--- EXTRACTED RECORDS Enclosed Below ---

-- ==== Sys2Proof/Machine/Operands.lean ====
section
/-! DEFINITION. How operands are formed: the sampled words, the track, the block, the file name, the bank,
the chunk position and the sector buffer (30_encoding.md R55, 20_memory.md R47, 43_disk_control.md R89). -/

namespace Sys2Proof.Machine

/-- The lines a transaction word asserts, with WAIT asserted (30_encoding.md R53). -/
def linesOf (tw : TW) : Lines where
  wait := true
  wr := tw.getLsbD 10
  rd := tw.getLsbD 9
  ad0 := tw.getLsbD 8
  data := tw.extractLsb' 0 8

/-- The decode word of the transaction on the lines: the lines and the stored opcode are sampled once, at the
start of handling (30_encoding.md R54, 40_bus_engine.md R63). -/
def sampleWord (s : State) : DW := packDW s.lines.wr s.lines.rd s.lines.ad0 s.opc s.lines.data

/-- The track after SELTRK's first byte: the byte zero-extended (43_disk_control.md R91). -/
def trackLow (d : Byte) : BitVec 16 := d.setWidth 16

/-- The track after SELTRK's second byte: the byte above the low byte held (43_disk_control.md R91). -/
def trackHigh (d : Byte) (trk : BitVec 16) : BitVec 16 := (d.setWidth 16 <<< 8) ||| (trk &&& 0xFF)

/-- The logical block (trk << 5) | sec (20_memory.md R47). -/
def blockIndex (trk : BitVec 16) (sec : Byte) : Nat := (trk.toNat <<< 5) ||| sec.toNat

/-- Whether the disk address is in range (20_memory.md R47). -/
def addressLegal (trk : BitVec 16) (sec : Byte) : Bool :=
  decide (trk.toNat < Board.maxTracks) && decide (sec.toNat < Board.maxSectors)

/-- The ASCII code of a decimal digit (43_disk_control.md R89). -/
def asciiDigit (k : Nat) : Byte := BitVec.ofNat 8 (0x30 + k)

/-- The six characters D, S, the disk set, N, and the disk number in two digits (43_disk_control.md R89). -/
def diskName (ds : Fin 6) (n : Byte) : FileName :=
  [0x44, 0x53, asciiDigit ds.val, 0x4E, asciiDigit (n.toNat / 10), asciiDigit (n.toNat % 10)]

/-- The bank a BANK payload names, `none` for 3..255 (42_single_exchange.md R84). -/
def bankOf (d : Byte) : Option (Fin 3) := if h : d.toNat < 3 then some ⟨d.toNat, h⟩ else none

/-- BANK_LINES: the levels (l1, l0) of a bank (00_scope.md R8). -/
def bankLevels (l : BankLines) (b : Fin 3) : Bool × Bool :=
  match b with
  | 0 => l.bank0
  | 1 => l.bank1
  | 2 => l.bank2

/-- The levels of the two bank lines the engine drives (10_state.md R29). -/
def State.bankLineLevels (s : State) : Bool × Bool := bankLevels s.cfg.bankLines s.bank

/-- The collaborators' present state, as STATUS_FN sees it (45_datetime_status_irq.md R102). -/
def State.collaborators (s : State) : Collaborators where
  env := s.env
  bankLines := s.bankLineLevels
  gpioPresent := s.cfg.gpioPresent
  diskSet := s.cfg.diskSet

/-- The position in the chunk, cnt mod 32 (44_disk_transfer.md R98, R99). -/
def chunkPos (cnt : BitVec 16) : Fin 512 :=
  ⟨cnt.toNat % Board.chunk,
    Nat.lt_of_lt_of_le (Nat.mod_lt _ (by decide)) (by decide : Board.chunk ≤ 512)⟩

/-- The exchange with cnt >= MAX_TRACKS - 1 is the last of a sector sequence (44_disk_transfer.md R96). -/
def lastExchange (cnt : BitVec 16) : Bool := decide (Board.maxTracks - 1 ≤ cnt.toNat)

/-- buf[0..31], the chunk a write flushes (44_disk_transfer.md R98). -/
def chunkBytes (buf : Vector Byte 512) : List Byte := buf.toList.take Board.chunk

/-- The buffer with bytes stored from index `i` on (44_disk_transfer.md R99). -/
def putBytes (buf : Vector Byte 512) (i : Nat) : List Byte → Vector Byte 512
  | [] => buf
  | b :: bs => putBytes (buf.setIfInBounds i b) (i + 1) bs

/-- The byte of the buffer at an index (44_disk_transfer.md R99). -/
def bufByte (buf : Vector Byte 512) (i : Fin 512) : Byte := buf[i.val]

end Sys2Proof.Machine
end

--- End of Enclosed EXTRACTED RECORDS ---

Copy out the records in full, matching every line character for character.

FINISHED TASK:
-- ==== Sys2Proof/Machine/Operands.lean ====
section
/-! DEFINITION. How operands are formed: the sampled words, the track, the block, the file name, the bank,
the chunk position and the sector buffer (30_encoding.md R55, 20_memory.md R47, 43_disk_control.md R89). -/

namespace Sys2Proof.Machine

/-- The lines a transaction word asserts, with WAIT asserted (30_encoding.md R53). -/
def linesOf (tw : TW) : Lines where
  wait := true
  wr := tw.getLsbD 10
  rd := tw.getLsbD 9
  ad0 := tw.getLsbD 8
  data := tw.extractLsb' 0 8

/-- The decode word of the transaction on the lines: the lines and the stored opcode are sampled once, at the
start of handling (30_encoding.md R54, 40_bus_engine.md R63). -/
def sampleWord (s : State) : DW := packDW s.lines.wr s.lines.rd s.lines.ad0 s.opc s.lines.data

/-- The track after SELTRK's first byte: the byte zero-extended (43_disk_control.md R91). -/
def trackLow (d : Byte) : BitVec 16 := d.setWidth 16

/-- The track after SELTRK's second byte: the byte above the low byte held (43_disk_control.md R91). -/
def trackHigh (d : Byte) (trk : BitVec 16) : BitVec 16 := (d.setWidth 16 <<< 8) ||| (trk &&& 0xFF)

/-- The logical block (trk << 5) | sec (20_memory.md R47). -/
def blockIndex (trk : BitVec 16) (sec : Byte) : Nat := (trk.toNat <<< 5) ||| sec.toNat

/-- Whether the disk address is in range (20_memory.md R47). -/
def addressLegal (trk : BitVec 16) (sec : Byte) : Bool :=
  decide (trk.toNat < Board.maxTracks) && decide (sec.toNat < Board.maxSectors)

/-- The ASCII code of a decimal digit (43_disk_control.md R89). -/
def asciiDigit (k : Nat) : Byte := BitVec.ofNat 8 (0x30 + k)

/-- The six characters D, S, the disk set, N, and the disk number in two digits (43_disk_control.md R89). -/
def diskName (ds : Fin 6) (n : Byte) : FileName :=
  [0x44, 0x53, asciiDigit ds.val, 0x4E, asciiDigit (n.toNat / 10), asciiDigit (n.toNat % 10)]

/-- The bank a BANK payload names, `none` for 3..255 (42_single_exchange.md R84). -/
def bankOf (d : Byte) : Option (Fin 3) := if h : d.toNat < 3 then some ⟨d.toNat, h⟩ else none

/-- BANK_LINES: the levels (l1, l0) of a bank (00_scope.md R8). -/
def bankLevels (l : BankLines) (b : Fin 3) : Bool × Bool :=
  match b with
  | 0 => l.bank0
  | 1 => l.bank1
  | 2 => l.bank2

/-- The levels of the two bank lines the engine drives (10_state.md R29). -/
def State.bankLineLevels (s : State) : Bool × Bool := bankLevels s.cfg.bankLines s.bank

/-- The collaborators' present state, as STATUS_FN sees it (45_datetime_status_irq.md R102). -/
def State.collaborators (s : State) : Collaborators where
  env := s.env
  bankLines := s.bankLineLevels
  gpioPresent := s.cfg.gpioPresent
  diskSet := s.cfg.diskSet

/-- The position in the chunk, cnt mod 32 (44_disk_transfer.md R98, R99). -/
def chunkPos (cnt : BitVec 16) : Fin 512 :=
  ⟨cnt.toNat % Board.chunk,
    Nat.lt_of_lt_of_le (Nat.mod_lt _ (by decide)) (by decide : Board.chunk ≤ 512)⟩

/-- The exchange with cnt >= MAX_TRACKS - 1 is the last of a sector sequence (44_disk_transfer.md R96). -/
def lastExchange (cnt : BitVec 16) : Bool := decide (Board.maxTracks - 1 ≤ cnt.toNat)

/-- buf[0..31], the chunk a write flushes (44_disk_transfer.md R98). -/
def chunkBytes (buf : Vector Byte 512) : List Byte := buf.toList.take Board.chunk

/-- The buffer with bytes stored from index `i` on (44_disk_transfer.md R99). -/
def putBytes (buf : Vector Byte 512) (i : Nat) : List Byte → Vector Byte 512
  | [] => buf
  | b :: bs => putBytes (buf.setIfInBounds i b) (i + 1) bs

/-- The byte of the buffer at an index (44_disk_transfer.md R99). -/
def bufByte (buf : Vector Byte 512) (i : Fin 512) : Byte := buf[i.val]

end Sys2Proof.Machine
end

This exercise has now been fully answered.